Check every line below for the word "their" and show those that hold it.

=== RECORD SET ===

/-- A packet with no flow, of an older incarnation, a duplicate, out of sequence, misrouted or damaged places nothing. A
WRITE with no entry and OPEN 0 is answered NAK NO_FLOW and counted; one of an older incarnation counts in
TRN_STALE_FLOW; a duplicate is acknowledged again; one ahead of its sequence is dropped and counted, and answered NAK
SEQ; one for another module counts in TRN_MISROUTED, and one whose trailer fails in TRN_ICV_ERR, without an answer. In
each case memory and the queues stay as they were. -/
def Obligations.PacketsOutOfPlace : Prop :=
  ∀ (s : State) (i : PortNo) (p : Pkt) (t : Nat),
    let s' := s.at t
    let key := rxKey p.srcMod p.flow
    let same := fun (u : State) => u.mem = s'.mem ∧ u.trn.queues = s'.trn.queues ∧ u.host = s'.host ∧ u.trn.flows = s'.trn.flows
    let up := (s'.port i).isUp = true
    let trailer := s'.icvOk 0x03 (s'.rxExt p) p
    let passes := up ∧ p.dstMod = s'.moduleNum ∧ s'.moduleNum ≠ 0xFFFF ∧ p.keyId = 0 ∧ trailer = true
      ∧ s'.age p + s'.delta ≤ 500000 ∧ s'.dead p.srcMod = false
    (passes → NMap.get? s'.trn.rx key = none → p.openF = false →
      Runs (.write i p t) s (fun u => same u ∧ u.trn.rx = s'.trn.rx ∧ Counted Obj.TRN_NO_FLOW 0 s' u
        ∧ ∃ a fr, u.out = .pkt i (8 + 256 * 2) a fr :: s'.out ∧ a.flowT = p.flowT))
    ∧ (∀ r, passes → NMap.get? s'.trn.rx key = some r → p.flowT < r.flowT →
      Runs (.write i p t) s (fun u => same u ∧ u.trn.rx = s'.trn.rx ∧ Counted Obj.TRN_STALE_FLOW 0 s' u ∧ u.out = s'.out))
    ∧ (∀ r, passes → NMap.get? s'.trn.rx key = some r → p.flowT = r.flowT → 2 ^ 23 ≤ psnDist r.expected p.psn →
      Runs (.write i p t) s (fun u => same u ∧ u.trn.rx = s'.trn.rx ∧ Counted Obj.TRN_DUP_RX 0 s' u
        ∧ ∃ a fr, u.out = .pkt i 7 a fr :: s'.out ∧ a.ackPsn = r.hold.getD r.expected))
    ∧ (∀ r, passes → NMap.get? s'.trn.rx key = some r → p.flowT = r.flowT → 0 < psnDist r.expected p.psn →
      psnDist r.expected p.psn < 2 ^ 23 → r.nakFor = none →
      Runs (.write i p t) s (fun u => same u ∧ NMap.get? u.trn.rx key = some { r with nakFor := some r.expected }
        ∧ Counted Obj.TRN_OOS_DROP 0 s' u ∧ ∃ a fr, u.out = .pkt i 8 a fr :: s'.out ∧ a.ackPsn = r.expected))
    ∧ (up → p.dstMod ≠ s'.moduleNum → Runs (.write i p t) s (fun u => u = s'.bump Obj.TRN_MISROUTED 0))
    ∧ (up → p.dstMod = s'.moduleNum → s'.moduleNum ≠ 0xFFFF → p.keyId = 0 → trailer = false →
      Runs (.write i p t) s (fun u => u = s'.bump Obj.TRN_ICV_ERR 0))

/-- ACK, NAK SEQ, NOT_READY, NO_FLOW and STATUS, and FLUSH_ACK, at the flow or the entry they name. An ACK releases the
packets below ACK_PSN, and what is sent after it has OPEN clear; NAK SEQ releases them and sends the rest again; NAK
NOT_READY begins a backoff of TRN_NR_BACKOFF_NS doubled for each in a row, at most 64 µs; NAK NO_FLOW opens a new
incarnation under which the unacknowledged packets are numbered from 0 and sent again with their BIRTH; NAK STATUS takes
the refused packet out of the flow, and the packets after it keep their places; FLUSH_ACK with OK completes the WRITE
that its TAG names. The packets of these clauses end no message, so that only the flow changes. -/
def Obligations.AnswersAtSender : Prop :=
  ∀ (s : State) (i : PortNo) (p : Pkt) (f : Flow) (h : Held) (hs : List Held) (t : Nat),
    let s' := s.at t
    let k := psnDist h.pkt.psn p.ackPsn
    let freed : Flow := { f with unacked := f.unacked.drop k, expiries := 0, notReady := 0, lastSent := s'.now }
    let others := fun (u : State) => (∀ j, j ≠ p.flow → u.flow? j = s'.flow? j) ∧ u.trn.queues = s'.trn.queues
    f.unacked = h :: hs → f.queued = [] →
    ((0 < k → k ≤ f.unacked.length → (∀ g ∈ f.unacked.take k, g.pkt.last = true) →
        (∀ g ∈ f.unacked.take k, g.purpose = .response) → f.part = [] →
        (Answers s' i 7 p f → Runs (.ack i p t) s (fun u => u.flow? p.flow = some { freed with acked := true }
          ∧ others u ∧ u.out = s'.out ∧ u.mem = s'.mem))
        ∧ (Answers s' i 8 p f → Runs (.nakSeq i p t) s (fun u => u.flow? p.flow = some (freed.resent s'.now) ∧ others u)))
      ∧ (Answers s' i (8 + 256) p f → k = 0 → Runs (.nakNotReady i p t) s (fun u => u.flow? p.flow = some { f with
            notReady := f.notReady + 1,
            backoffTill := some (s'.now + min 64000 (s'.obj Obj.TRN_NR_BACKOFF_NS 0 * 2 ^ f.notReady)) }
          ∧ Counted Obj.TRN_NR_RX 0 s' u ∧ u.out = s'.out ∧ others u))
      ∧ (Answers s' i (8 + 256 * 2) p f →
        Runs (.nakNoFlow i p t) s (fun u => ∃ g, u.flow? p.flow = some g ∧ g.flowT = s'.now ∧ g.acked = false
          ∧ g.nextPsn = f.unacked.length ∧ g.unacked.map (fun x => x.pkt.psn) = List.range f.unacked.length
          ∧ g.unacked.map (fun x => x.pkt.birth) = f.unacked.map (fun x => x.pkt.birth) ∧ others u))
      ∧ (Answers s' i (8 + 256 * 3) p f → p.ackPsn = (h.pkt.psn + 1) % 2 ^ 24 → h.pkt.psn < 2 ^ 24 →
        p.status ≠ .epochStale → h.purpose = .response →
        Runs (.nakStatus i p t) s (fun u => ∃ g, u.flow? p.flow = some g
          ∧ g.unacked.map (fun x => x.pkt) = hs.map (fun x => x.pkt) ∧ g.acked = f.acked ∧ others u))
      ∧ ∀ q e, Answers s' i 9 p f → s'.trn.queues = [(q, { s'.queue q with entries := [e] })] → e.w.flush = true →
        e.tag = p.tag → e.w.dstMod = p.srcMod → e.ended = none → p.status = .ok →
        Runs (.flushAck i p t) s (fun u => (u.queue q).entries = []))

/-- The sender's timers: backoff, the 8 µs timer, failure, idling, a wait for an entry; and the receiver's. A backoff
that has passed sends the unacknowledged packets again. The timer, 8 µs after the oldest packet was sent, counts in
TRN_TIMER_EXP, sends again, and counts one more expiry in a row while these are fewer than TRN_RETRY_MAX. A flow with a
packet older than 400 µs fails: it closes, TRN_FLOW_FAIL counts and event 0x30 is raised. A flow idle for
TRN_FLOW_IDLE_NS closes. The oldest message that waits for a free entry takes one, and the later ones for the same flow
follow it. A receiver entry is freed 500 µs + δ after its newest BIRTH. -/
def Obligations.FlowTimers : Prop :=
  ∀ (s : State) (i : Nat) (f : Flow) (t : Nat),
    let s' := s.at t
    let others := fun (u : State) => ∀ j, j ≠ i → u.flow? j = s'.flow? j
    (s'.flow? i = some f → f.queued = [] →
      (∀ b, f.backoffTill = some b → b ≤ s'.now → Runs (.nrBackoffExpiry i t) s (fun u =>
        u.flow? i = some (Flow.resent { f with backoffTill := none } s'.now) ∧ others u))
      ∧ (f.unacked ≠ [] → 8000 ≤ s'.now - f.lastSent → f.backoffTill = none →
        f.expiries + 1 < s'.obj Obj.TRN_RETRY_MAX 0 →
        Runs (.trnTimerExpiry i t) s (fun u => u.flow? i = some (Flow.resent { f with expiries := f.expiries + 1 } s'.now)
          ∧ Counted Obj.TRN_TIMER_EXP 0 s' u ∧ others u))
      ∧ (f.part = [] → (∀ h ∈ f.unacked, h.purpose = .response) → (∃ h ∈ f.unacked, 0 < h.sent ∧ 400000 < s'.age h.pkt) →
        Runs (.flowFail i t) s (fun u => u.flow? i = none ∧ Counted Obj.TRN_FLOW_FAIL 0 s' u ∧ Raised 0x30 s' u ∧ others u))
      ∧ (f.unacked = [] → s'.obj Obj.TRN_FLOW_IDLE_NS 0 ≤ s'.now - f.lastBusy →
        Runs (.flowIdleExpiry i t) s (fun u => u.flow? i = none ∧ others u ∧ u.trn.rx = s'.trn.rx ∧ u.out = s'.out)))
    ∧ (∀ dst cls lane h hs ws, s'.trn.waiting = (dst, cls, lane, h :: hs) :: ws → s'.flowOf dst cls lane = none →
      NMap.get? s'.trn.flows 0 = none →
      Runs (.flowEntryWaitEnd t) s (fun u =>
        u.trn.waiting = ws.filter (fun w => !(w.1 == dst && w.2.1 == cls && w.2.2.1 == lane)) ∧ (u.flow? 0).isSome = true))
    ∧ ∀ src flow r, NMap.get? s'.trn.rx (rxKey src flow) = some r → r.m + 500000 + s'.delta ≤ s'.now →
      Runs (.receiverFlowExpiry src flow t) s (fun u => NMap.get? u.trn.rx (rxKey src flow) = none
        ∧ (∀ k, k ≠ rxKey src flow → NMap.get? u.trn.rx k = NMap.get? s'.trn.rx k) ∧ OnlyParts [.trn] s' u)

===

(SOLUTION TO THE PROBLEM):
incarnation under which the unacknowledged packets are numbered from 0 and sent again with their BIRTH; NAK STATUS takes
the refused packet out of the flow, and the packets after it keep their places; FLUSH_ACK with OK completes the WRITE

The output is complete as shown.